Work instructions: The answer must consist of every line in the data below that holds the word "replayCount".

Records to process:
##############################
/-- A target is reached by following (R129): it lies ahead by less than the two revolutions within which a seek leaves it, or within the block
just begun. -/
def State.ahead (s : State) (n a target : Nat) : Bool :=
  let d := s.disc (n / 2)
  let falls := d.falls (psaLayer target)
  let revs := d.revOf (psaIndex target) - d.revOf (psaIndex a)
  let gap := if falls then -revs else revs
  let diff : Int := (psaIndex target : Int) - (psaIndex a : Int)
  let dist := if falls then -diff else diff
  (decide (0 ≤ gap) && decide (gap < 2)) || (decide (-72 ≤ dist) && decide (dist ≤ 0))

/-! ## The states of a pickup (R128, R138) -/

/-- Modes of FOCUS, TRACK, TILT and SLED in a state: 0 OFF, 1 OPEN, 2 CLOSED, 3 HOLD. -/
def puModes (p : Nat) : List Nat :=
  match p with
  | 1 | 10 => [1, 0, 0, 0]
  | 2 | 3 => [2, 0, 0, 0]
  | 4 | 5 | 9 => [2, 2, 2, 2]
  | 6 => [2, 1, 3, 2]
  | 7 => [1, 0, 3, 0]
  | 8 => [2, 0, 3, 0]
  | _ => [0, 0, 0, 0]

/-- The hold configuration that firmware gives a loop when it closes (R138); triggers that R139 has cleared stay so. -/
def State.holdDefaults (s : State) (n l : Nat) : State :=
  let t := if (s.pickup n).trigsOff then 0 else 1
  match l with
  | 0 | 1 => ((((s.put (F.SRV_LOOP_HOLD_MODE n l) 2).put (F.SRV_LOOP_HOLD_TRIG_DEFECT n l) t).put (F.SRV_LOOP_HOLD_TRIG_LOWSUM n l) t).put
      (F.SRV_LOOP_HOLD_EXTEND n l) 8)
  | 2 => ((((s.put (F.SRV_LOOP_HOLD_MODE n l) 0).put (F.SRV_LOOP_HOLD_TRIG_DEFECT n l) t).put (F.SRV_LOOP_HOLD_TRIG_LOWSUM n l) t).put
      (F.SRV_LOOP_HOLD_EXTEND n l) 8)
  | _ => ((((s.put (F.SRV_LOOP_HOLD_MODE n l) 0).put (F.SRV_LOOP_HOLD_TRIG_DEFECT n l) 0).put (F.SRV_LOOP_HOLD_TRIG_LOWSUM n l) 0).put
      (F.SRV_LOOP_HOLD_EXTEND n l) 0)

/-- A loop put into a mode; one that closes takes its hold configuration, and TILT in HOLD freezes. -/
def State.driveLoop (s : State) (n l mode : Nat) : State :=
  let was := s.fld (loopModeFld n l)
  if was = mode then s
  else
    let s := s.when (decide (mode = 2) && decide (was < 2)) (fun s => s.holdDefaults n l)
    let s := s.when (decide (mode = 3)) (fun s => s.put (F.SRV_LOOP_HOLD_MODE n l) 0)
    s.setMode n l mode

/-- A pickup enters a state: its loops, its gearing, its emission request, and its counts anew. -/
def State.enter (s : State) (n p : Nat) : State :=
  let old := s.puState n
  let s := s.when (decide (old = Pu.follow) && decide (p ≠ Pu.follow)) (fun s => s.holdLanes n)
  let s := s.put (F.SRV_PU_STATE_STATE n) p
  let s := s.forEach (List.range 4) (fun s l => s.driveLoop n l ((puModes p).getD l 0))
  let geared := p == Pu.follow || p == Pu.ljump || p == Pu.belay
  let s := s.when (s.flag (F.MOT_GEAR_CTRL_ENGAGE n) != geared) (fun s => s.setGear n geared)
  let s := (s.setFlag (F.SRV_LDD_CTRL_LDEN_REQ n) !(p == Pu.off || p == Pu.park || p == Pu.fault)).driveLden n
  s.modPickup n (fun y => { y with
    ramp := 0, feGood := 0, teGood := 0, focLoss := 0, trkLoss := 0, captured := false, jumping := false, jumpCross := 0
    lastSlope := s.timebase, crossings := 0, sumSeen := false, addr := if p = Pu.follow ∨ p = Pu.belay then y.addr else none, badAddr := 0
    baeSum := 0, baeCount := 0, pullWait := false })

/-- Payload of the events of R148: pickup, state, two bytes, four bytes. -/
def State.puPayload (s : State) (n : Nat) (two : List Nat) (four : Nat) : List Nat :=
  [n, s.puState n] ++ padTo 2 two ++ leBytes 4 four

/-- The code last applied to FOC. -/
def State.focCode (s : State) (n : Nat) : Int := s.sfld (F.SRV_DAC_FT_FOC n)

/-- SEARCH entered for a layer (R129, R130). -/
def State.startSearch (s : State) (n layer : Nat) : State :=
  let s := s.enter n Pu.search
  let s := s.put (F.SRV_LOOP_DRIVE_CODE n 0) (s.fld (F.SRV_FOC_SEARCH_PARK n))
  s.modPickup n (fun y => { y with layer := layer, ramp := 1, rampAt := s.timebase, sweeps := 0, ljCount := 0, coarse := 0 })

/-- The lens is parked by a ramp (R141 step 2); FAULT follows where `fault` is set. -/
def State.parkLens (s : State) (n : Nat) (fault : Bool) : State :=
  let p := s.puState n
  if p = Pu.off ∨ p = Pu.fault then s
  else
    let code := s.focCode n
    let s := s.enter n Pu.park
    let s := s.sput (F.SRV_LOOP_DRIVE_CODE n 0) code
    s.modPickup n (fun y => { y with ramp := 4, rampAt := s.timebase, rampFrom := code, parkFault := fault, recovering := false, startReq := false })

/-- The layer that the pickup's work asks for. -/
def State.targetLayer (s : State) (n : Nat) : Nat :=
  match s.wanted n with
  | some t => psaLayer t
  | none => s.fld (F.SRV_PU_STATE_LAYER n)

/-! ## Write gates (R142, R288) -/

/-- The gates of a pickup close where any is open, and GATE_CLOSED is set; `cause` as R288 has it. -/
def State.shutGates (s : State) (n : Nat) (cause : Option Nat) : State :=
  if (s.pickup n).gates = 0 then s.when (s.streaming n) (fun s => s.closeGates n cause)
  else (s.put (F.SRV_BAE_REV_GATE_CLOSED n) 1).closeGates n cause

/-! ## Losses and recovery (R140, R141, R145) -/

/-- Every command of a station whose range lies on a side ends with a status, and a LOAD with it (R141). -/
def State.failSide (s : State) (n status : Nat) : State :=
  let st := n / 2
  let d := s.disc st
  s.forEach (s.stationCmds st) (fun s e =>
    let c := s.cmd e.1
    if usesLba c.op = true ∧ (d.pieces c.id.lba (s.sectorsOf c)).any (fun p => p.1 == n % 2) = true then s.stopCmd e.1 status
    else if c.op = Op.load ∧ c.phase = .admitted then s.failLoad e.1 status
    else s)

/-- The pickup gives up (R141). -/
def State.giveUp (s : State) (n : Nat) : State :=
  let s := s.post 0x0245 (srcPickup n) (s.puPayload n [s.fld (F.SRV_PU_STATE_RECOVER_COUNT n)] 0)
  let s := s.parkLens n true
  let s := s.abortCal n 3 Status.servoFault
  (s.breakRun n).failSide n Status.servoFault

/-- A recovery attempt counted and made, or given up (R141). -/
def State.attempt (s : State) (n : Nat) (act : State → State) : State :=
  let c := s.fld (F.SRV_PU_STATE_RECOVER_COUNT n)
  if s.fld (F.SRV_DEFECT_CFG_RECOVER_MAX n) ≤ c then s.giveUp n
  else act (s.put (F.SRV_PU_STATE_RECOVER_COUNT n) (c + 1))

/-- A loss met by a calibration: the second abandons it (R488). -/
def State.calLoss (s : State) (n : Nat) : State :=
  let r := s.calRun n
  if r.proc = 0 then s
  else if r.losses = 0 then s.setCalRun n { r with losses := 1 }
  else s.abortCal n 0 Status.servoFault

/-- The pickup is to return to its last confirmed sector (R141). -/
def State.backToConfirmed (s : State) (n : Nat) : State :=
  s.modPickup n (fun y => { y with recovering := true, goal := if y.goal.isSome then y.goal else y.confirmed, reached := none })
##############################
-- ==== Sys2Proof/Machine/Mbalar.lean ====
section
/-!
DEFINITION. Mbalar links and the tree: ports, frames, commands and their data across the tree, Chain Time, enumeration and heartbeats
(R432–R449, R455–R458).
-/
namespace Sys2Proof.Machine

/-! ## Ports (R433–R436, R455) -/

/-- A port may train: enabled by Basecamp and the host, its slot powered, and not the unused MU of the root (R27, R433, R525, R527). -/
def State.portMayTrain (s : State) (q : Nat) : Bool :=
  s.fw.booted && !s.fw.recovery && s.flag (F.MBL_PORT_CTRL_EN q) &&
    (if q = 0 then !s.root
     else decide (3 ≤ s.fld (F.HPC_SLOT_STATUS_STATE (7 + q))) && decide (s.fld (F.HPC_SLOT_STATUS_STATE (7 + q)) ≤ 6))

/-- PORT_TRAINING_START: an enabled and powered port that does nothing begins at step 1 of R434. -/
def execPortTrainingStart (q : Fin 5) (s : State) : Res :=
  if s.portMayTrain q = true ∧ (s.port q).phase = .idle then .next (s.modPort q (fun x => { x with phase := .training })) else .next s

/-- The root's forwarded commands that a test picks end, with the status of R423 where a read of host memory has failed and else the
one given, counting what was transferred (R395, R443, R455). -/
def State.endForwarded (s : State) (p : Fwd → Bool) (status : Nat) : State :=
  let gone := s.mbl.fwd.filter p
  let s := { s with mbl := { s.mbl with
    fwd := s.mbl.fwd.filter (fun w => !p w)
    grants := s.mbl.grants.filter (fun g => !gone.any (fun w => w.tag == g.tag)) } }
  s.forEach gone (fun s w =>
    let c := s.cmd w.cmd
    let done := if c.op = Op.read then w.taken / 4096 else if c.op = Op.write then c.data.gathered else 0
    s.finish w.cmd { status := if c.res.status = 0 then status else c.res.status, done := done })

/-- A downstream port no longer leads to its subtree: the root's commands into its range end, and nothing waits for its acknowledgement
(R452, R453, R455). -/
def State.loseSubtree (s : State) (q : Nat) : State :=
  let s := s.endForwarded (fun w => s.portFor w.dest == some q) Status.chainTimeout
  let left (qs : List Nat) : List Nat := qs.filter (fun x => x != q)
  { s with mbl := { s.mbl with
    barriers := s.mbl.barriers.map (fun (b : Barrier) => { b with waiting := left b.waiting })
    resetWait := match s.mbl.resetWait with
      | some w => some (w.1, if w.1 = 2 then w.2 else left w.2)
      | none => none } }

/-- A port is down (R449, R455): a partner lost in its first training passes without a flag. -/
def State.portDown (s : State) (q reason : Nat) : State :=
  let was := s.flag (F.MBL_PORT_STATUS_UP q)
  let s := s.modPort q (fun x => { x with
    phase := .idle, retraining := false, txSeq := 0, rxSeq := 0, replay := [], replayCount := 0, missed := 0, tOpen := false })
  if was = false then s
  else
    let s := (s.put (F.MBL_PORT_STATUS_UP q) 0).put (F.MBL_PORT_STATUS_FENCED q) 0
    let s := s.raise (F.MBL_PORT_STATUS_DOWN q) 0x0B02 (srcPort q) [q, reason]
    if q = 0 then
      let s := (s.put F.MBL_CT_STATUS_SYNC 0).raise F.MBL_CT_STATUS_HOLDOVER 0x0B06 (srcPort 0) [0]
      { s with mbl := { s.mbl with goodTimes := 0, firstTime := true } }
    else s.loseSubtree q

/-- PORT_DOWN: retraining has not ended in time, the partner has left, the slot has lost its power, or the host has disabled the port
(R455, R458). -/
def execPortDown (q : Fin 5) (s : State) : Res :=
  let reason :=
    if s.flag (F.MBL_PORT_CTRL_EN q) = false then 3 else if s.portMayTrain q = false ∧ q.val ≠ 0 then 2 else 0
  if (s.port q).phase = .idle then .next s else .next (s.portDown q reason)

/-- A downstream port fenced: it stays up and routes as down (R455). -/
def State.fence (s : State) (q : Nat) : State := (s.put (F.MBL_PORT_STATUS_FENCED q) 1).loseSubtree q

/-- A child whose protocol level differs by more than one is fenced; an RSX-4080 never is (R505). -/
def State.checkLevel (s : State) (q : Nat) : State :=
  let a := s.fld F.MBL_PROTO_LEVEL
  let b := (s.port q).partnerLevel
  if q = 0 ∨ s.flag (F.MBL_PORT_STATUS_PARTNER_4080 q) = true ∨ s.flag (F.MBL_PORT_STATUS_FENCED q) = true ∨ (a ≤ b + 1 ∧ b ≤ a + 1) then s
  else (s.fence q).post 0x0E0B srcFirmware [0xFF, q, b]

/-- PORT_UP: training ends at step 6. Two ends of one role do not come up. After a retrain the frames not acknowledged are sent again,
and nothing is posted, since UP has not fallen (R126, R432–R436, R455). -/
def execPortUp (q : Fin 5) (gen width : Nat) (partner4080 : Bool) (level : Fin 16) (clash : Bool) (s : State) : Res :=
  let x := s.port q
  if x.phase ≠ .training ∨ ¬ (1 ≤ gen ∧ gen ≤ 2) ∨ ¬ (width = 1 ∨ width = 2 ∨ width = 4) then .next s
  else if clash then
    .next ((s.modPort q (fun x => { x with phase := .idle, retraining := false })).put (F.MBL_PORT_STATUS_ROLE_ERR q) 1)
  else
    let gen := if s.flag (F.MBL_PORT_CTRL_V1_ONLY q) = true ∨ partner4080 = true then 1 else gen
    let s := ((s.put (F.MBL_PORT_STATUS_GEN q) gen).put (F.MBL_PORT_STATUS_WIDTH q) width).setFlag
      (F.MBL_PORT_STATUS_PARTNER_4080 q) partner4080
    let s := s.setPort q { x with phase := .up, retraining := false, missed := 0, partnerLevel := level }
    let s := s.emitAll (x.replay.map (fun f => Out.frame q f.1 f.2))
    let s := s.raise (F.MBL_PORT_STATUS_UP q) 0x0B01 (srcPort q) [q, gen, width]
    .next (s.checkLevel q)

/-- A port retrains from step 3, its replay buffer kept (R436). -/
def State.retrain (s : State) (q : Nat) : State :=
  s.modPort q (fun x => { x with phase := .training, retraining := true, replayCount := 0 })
##############################
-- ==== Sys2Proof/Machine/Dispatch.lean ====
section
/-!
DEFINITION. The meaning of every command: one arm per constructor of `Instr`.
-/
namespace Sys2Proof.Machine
##############################
Task solution:
    phase := .idle, retraining := false, txSeq := 0, rxSeq := 0, replay := [], replayCount := 0, missed := 0, tOpen := false })
  s.modPort q (fun x => { x with phase := .training, retraining := true, replayCount := 0 })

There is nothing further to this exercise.